§ Problem details:
In this exercise, reproduce the whole listing exactly.
-- -- --
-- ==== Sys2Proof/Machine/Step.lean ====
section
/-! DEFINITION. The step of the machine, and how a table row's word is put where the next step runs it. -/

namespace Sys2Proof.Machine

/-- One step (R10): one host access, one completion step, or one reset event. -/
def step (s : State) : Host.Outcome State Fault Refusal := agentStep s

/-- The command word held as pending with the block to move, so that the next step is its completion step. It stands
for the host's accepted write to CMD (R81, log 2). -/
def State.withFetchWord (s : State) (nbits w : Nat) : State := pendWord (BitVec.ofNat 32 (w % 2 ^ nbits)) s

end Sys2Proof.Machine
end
-- -- --
§ Response for this exercise:
-- ==== Sys2Proof/Machine/Step.lean ====
section
/-! DEFINITION. The step of the machine, and how a table row's word is put where the next step runs it. -/

namespace Sys2Proof.Machine

/-- One step (R10): one host access, one completion step, or one reset event. -/
def step (s : State) : Host.Outcome State Fault Refusal := agentStep s

/-- The command word held as pending with the block to move, so that the next step is its completion step. It stands
for the host's accepted write to CMD (R81, log 2). -/
def State.withFetchWord (s : State) (nbits w : Nat) : State := pendWord (BitVec.ofNat 32 (w % 2 ^ nbits)) s

end Sys2Proof.Machine
end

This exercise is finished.